Caution: The structure of both modules is likely to change. I advise against using it in production environments at this stage. This post showcases the current implementation of a persistent buffer and aims to refine it further through community feedback. If you find any bugs, please open an issue here.
MemoryRegion
- Repository: MemoryRegion on GitHub, and mops
- Function: Allocates and recycles memory blocks efficiently, storing only the addresses and sizes of deallocated memory blocks for later use. It leverages @icme’s stable BTreeMap library for efficiently storing and retrieving memory blocks in
O(log n)
time. - Internal Structure: The MemoryRegion stores deallocated memory blocks using two btrees:
BTree<address: Nat, size: Nat>
- Sorts memory blocks by their addresses, enabling efficient merging of adjacent memory blocks. This approach helps optimize memory usage on the heap and reduces fragmentation.

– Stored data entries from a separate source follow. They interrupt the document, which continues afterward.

/-- R171, R230, R270, R278, R279, R285, R286: accepted READ_ADDRESS, READ_TRACK and WRITE_TRACK start. -/
def Obligations.TrackCommands : Prop :=
  ∀ (x3 e x1 x0 : Bool) (s : State), s.fault = none → s.fdc.busy = false → legalConfig s.cfg = true →
    (∃ t, exec (.readAddress x3 e x1 x0) s = .next t ∧
      startsTypeII (accepted s
        { begun s.fdc (byteReadAddress x3 e x1 x0) .readAddress with
          statusMode := .typeII_III, headLoaded := true, count := 0 }) t) ∧
    (∃ t, exec (.readTrack x3 e x1 x0) s = .next t ∧
      startsTypeII (accepted s
        { begun s.fdc (byteReadTrack x3 e x1 x0) .readTrack with
          statusMode := .typeII_III, headLoaded := true, count := 0 }) t) ∧
    (∃ t, exec (.writeTrack x3 e x1 x0) s = .next t ∧
      startsTypeII (accepted s
        { begun s.fdc (byteWriteTrack x3 e x1 x0) .writeTrack with
          statusMode := .typeII_III, headLoaded := true, count := 0 }) t)

/-- R230: Delay, after the settle time, goes on by command, with the write-protect check before any transfer. -/
def Obligations.SettleEnds : Prop :=
  ∀ s : State, s.fault = none → s.fdc.busy = true → legalConfig s.cfg = true → s.fdc.count = 0 →
    s.fdc.cmd = .readSector ∨ s.fdc.cmd = .writeSector ∨ s.fdc.cmd = .readAddress ∨ s.fdc.cmd = .readTrack ∨
      s.fdc.cmd = .writeTrack →
    ∃ t, exec (.goto .delay 0) s = .next t ∧ afterSettle s t

/-- R89: reading a logical byte. On a hit of the IDAM index the byte is 0xFE and the cursor is realigned behind the entry of
the least offset; else the byte is the raw byte under the cursor, or P_PAD when the track is absent. -/
def Obligations.LogicalRead : Prop :=
  ∀ s : State,
    let covered : IdamEntry → Prop := fun e => ∃ T i, s.curTrack = some T ∧ e ∈ T.index ∧ i < s.stride ∧
      e.offset = (s.fdc.cursor + i) % T.len ∧ e.dd = s.fdc.dd ∧ T.data.read e.offset = 0xFE
    s.afterRead = s.withFdc { s.fdc with
      cursor := s.afterRead.fdc.cursor, recent := #v[s.fdc.recent[1], s.fdc.recent[2], s.logicalByte.1] } ∧
    (∀ e, covered e → (∀ e', covered e' → e.offset ≤ e'.offset) →
      s.logicalByte = (0xFE, true) ∧ s.afterRead.fdc.cursor = (e.offset + s.stride) % s.trackLen) ∧
    ((∀ e, ¬ covered e) →
      s.logicalByte = (s.memRead s.fdc.cursor, false) ∧
      s.afterRead.fdc.cursor = (s.fdc.cursor + s.stride) % s.trackLen) ∧
    (∀ T, s.curTrack = some T → s.memRead s.fdc.cursor = T.data.read (s.fdc.cursor % T.len)) ∧
    (s.curTrack = none → s.memRead s.fdc.cursor = s.cfg.pad)

/-- R232, R233: a firing of SeekingIDAM: the ceiling first, then one logical byte. -/
def Obligations.SeekingIdam : Prop :=
  ∀ s : State, s.fault = none → s.fdc.busy = true → legalConfig s.cfg = true → s.fdc.cmd.searches = true →
    ∃ t, exec (.goto .seekingIdam 0) s = .next t ∧
      (if s.cfg.revLimit * tpr s.cfg ≤ s.clk.ticks - s.fdc.searchStart then
        completesAs (s.withFdc (reports s.fdc (if s.fdc.crcSeen then .crcErr else .seekErr))) t
      else if s.logicalByte.2 then
        waitsAfter (s.withFdc { s.afterRead.fdc with
            crc := crcUpdate s.cfg.crcPoly (seedOf s.cfg s.fdc.dd) 0xFE, idIdx := 0 })
          .readingAddressData (byteTicks s.cfg s.fdc.dd) t
      else waitsAfter s.afterRead .seekingIdam (byteTicks s.cfg s.fdc.dd) t)

/-- R234, R235, R209: one byte of the ID field of a verify, Read Sector or Write Sector; after the sixth, the comparison. -/
def Obligations.ReadingId : Prop :=
  ∀ s : State, s.fault = none → s.fdc.busy = true → legalConfig s.cfg = true → s.fdc.idIdx < 6 →
    s.fdc.cmd.isTypeI = true ∨ s.fdc.cmd = .readSector ∨ s.fdc.cmd = .writeSector →
    let g := { s.afterRead.fdc with
      idBuf := s.fdc.idBuf.setIfInBounds s.fdc.idIdx s.logicalByte.1
      idIdx := s.fdc.idIdx + 1
      crc := if s.fdc.idIdx + 1 ≤ 4 then crcUpdate s.cfg.crcPoly s.fdc.crc s.logicalByte.1 else s.fdc.crc }
    let b := byteTicks s.cfg s.fdc.dd
    let wanted := if s.fdc.cmd.isTypeI then g.idBuf[0] = g.tr else idWanted g
    ∃ t, exec (.goto .readingAddressData 0) s = .next t ∧
      (s.fdc.idIdx < 5 → waitsAfter (s.withFdc g) .readingAddressData b t) ∧
      (s.fdc.idIdx = 5 → ¬ wanted → waitsAfter (s.withFdc g) .seekingIdam b t) ∧
      (s.fdc.idIdx = 5 → wanted → ¬ idGood g → waitsAfter (s.withFdc { g with crcSeen := true }) .seekingIdam b t) ∧
      (s.fdc.idIdx = 5 → wanted → idGood g → s.fdc.cmd.isTypeI = true → completesAs (s.withFdc g) t) ∧
      (s.fdc.idIdx = 5 → wanted → idGood g → s.fdc.cmd = .readSector →
        waitsAfter (s.withFdc { g with secLen := 128 <<< (g.idBuf[3].toNat % 4), count := 0 }) .seekingDam b t) ∧
      (s.fdc.idIdx = 5 → wanted → idGood g → s.fdc.cmd = .writeSector →
        waitsAfter (s.withFdc { g with secLen := 128 <<< (g.idBuf[3].toNat % 4), count := 0 }) .writeGap b t)

/-! ### Read Sector -/

/-- R241, R242: one byte of the data-mark window. -/
def Obligations.SeekingDam : Prop :=
  ∀ s : State, s.fault = none → s.fdc.busy = true → legalConfig s.cfg = true → s.fdc.cmd = .readSector →
    let v := s.logicalByte.1
    let b := byteTicks s.cfg s.fdc.dd
    let mark := (v = 0xF8 ∨ v = 0xF9 ∨ v = 0xFA ∨ v = 0xFB) ∧ (s.fdc.dd = false ∨ s.fdc.recent = #v[0xA1, 0xA1, 0xA1])
    let limit := if s.fdc.dd then s.cfg.damLimitDd else s.cfg.damLimitSd
    ∃ t, exec (.goto .seekingDam 0) s = .next t ∧
      (mark → waitsAfter (s.withFdc { s.afterRead.fdc with
          recordType := v == 0xF8 || v == 0xF9, crc := crcUpdate s.cfg.crcPoly (seedOf s.cfg s.fdc.dd) v, count := 0 })
        .readingData b t) ∧
      (¬ mark → limit ≤ s.fdc.count + 1 →
        completesAs (s.withFdc (reports { s.afterRead.fdc with count := s.fdc.count + 1 } .seekErr)) t) ∧
      (¬ mark → s.fdc.count + 1 < limit →
        waitsAfter (s.withFdc { s.afterRead.fdc with count := s.fdc.count + 1 }) .seekingDam b t)

/-- R243, R244, R47: one data byte of Read Sector is delivered to DR under DRQ, a byte not taken in time being lost data. -/
def Obligations.ReadingData : Prop :=
  ∀ s : State, s.fault = none → s.fdc.busy = true → legalConfig s.cfg = true → s.fdc.cmd = .readSector →
    let v := s.logicalByte.1
    let b := byteTicks s.cfg s.fdc.dd
    let g := delivered { s.afterRead.fdc with crc := crcUpdate s.cfg.crcPoly s.fdc.crc v } v
    ∃ t, exec (.goto .readingData 0) s = .next t ∧
      (if s.fdc.count + 1 < s.fdc.secLen then
        waitsAfter (s.withFdc { g with count := s.fdc.count + 1 }) .readingData b t
      else waitsAfter (s.withFdc { g with count := 0 }) .readCrc b t)

/-- R245, R246: the two stored CRC bytes; at the second a CRC error ends the command, and a good CRC goes to the next
record. -/
def Obligations.ReadCrc : Prop :=
  ∀ s : State, s.fault = none → s.fdc.busy = true → legalConfig s.cfg = true → s.fdc.cmd = .readSector →
    let g := { s.afterRead.fdc with
      crc := crcUpdate s.cfg.crcPoly s.fdc.crc s.logicalByte.1, count := s.fdc.count + 1 }
    ∃ t, exec (.goto .readCrc 0) s = .next t ∧
      (if s.fdc.count + 1 < 2 then waitsAfter (s.withFdc g) .readCrc (byteTicks s.cfg s.fdc.dd) t
      else if g.crc = 0 then nextRecordGoes (s.withFdc g) t
      else completesAs (s.withFdc (reports g .crcErr)) t)

/-! ### Write Sector -/

/-- R84, R90, R70: writing a logical byte. The stride's raw bytes from the cursor on, in the current track's circle, become
`v`; the cursor moves on and the medium is changed. Of the whole state nothing else differs: the track keeps its length and
its IDAM index, and every other track and the medium's other fields stay. An absent track is written nowhere. -/
def Obligations.LogicalWrite : Prop :=
  ∀ (v : Byte) (s : State), s.Inv →
    let g := { s.fdc with cursor := (s.fdc.cursor + s.stride) % s.trackLen }
    (s.curTrack = none → s.writeLogical v = { s with fdc := g }) ∧
    (∀ n m T, s.fdc.selDrive = some n → (s.drive n).medium = some m → s.curTrack = some T →
      ∃ T', s.writeLogical v =
          { s.withTrack n { m with changed := true } (s.drive n).physTrack s.fdc.side T' with fdc := g } ∧
        (s.writeLogical v).curTrack = some T' ∧ T'.len = T.len ∧ T'.index = T.index) ∧
    (∀ n t side pos, ¬ s.underHead s.stride n t side pos →
      (s.writeLogical v).trackByte n t side pos = s.trackByte n t side pos) ∧
    (∀ n t side pos, s.underHead s.stride n t side pos → s.trackByte n t side pos ≠ none →
      (s.writeLogical v).trackByte n t side pos = some v)

/-- R251, R456: one byte of the gap window; DRQ asks for the first data byte, and a byte not supplied ends the command with
lost data and nothing written. -/
def Obligations.WriteGap : Prop :=
  ∀ s : State, s.fault = none → s.fdc.busy = true → legalConfig s.cfg = true → s.fdc.cmd = .writeSector →
    let g := { s.afterRead.fdc with
      count := s.fdc.count + 1
      drq := s.fdc.drq || s.fdc.count + 1 == s.cfg.wsDrqAt
      waitReq := s.fdc.waitReq && s.fdc.count + 1 != s.cfg.wsDrqAt }
    let window := if s.fdc.dd then s.cfg.wsWindowDd else s.cfg.wsWindowSd
    ∃ t, exec (.goto .writeGap 0) s = .next t ∧
      (if s.fdc.count + 1 < window then waitsAfter (s.withFdc g) .writeGap (byteTicks s.cfg s.fdc.dd) t
      else if g.drq then completesAs (s.withFdc (reports g .lostData)) t
      else waitsAfter (s.withFdc { g with count := 0 }) .writingFiller (byteTicks s.cfg s.fdc.dd) t)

BTree<size: Nat, Set<address: Nat>>
- Sorts memory blocks by sizes, requiring that each block in the previous btree is duplicated.
- This design supports the retrieval of the smallest block that is equal to or greater than a requested size. In cases where the selected block is larger than needed, it is split and reinserted into the btree, while ensuring that both btrees ar synchronized.
MemoryBuffer
- Repository: MemoryBuffer on GitHub, and mops
- Design: The design of MemoryBuffer is centered around two distinct Regions. The first, the Blob Region, stores the buffer’s serialized values. The second region is reserved for pointers, which track the location and size of the serialized data. This dual-region approach allows for dynamic allocation of arbitrarily sized data while ensuring quick access through a set of fixed-sized pointers in the pointers region. However, it’s important to note that there is a slight memory trade-off. Each value added to the buffer requires an extra 12 bytes for storing its pointers in stable memory.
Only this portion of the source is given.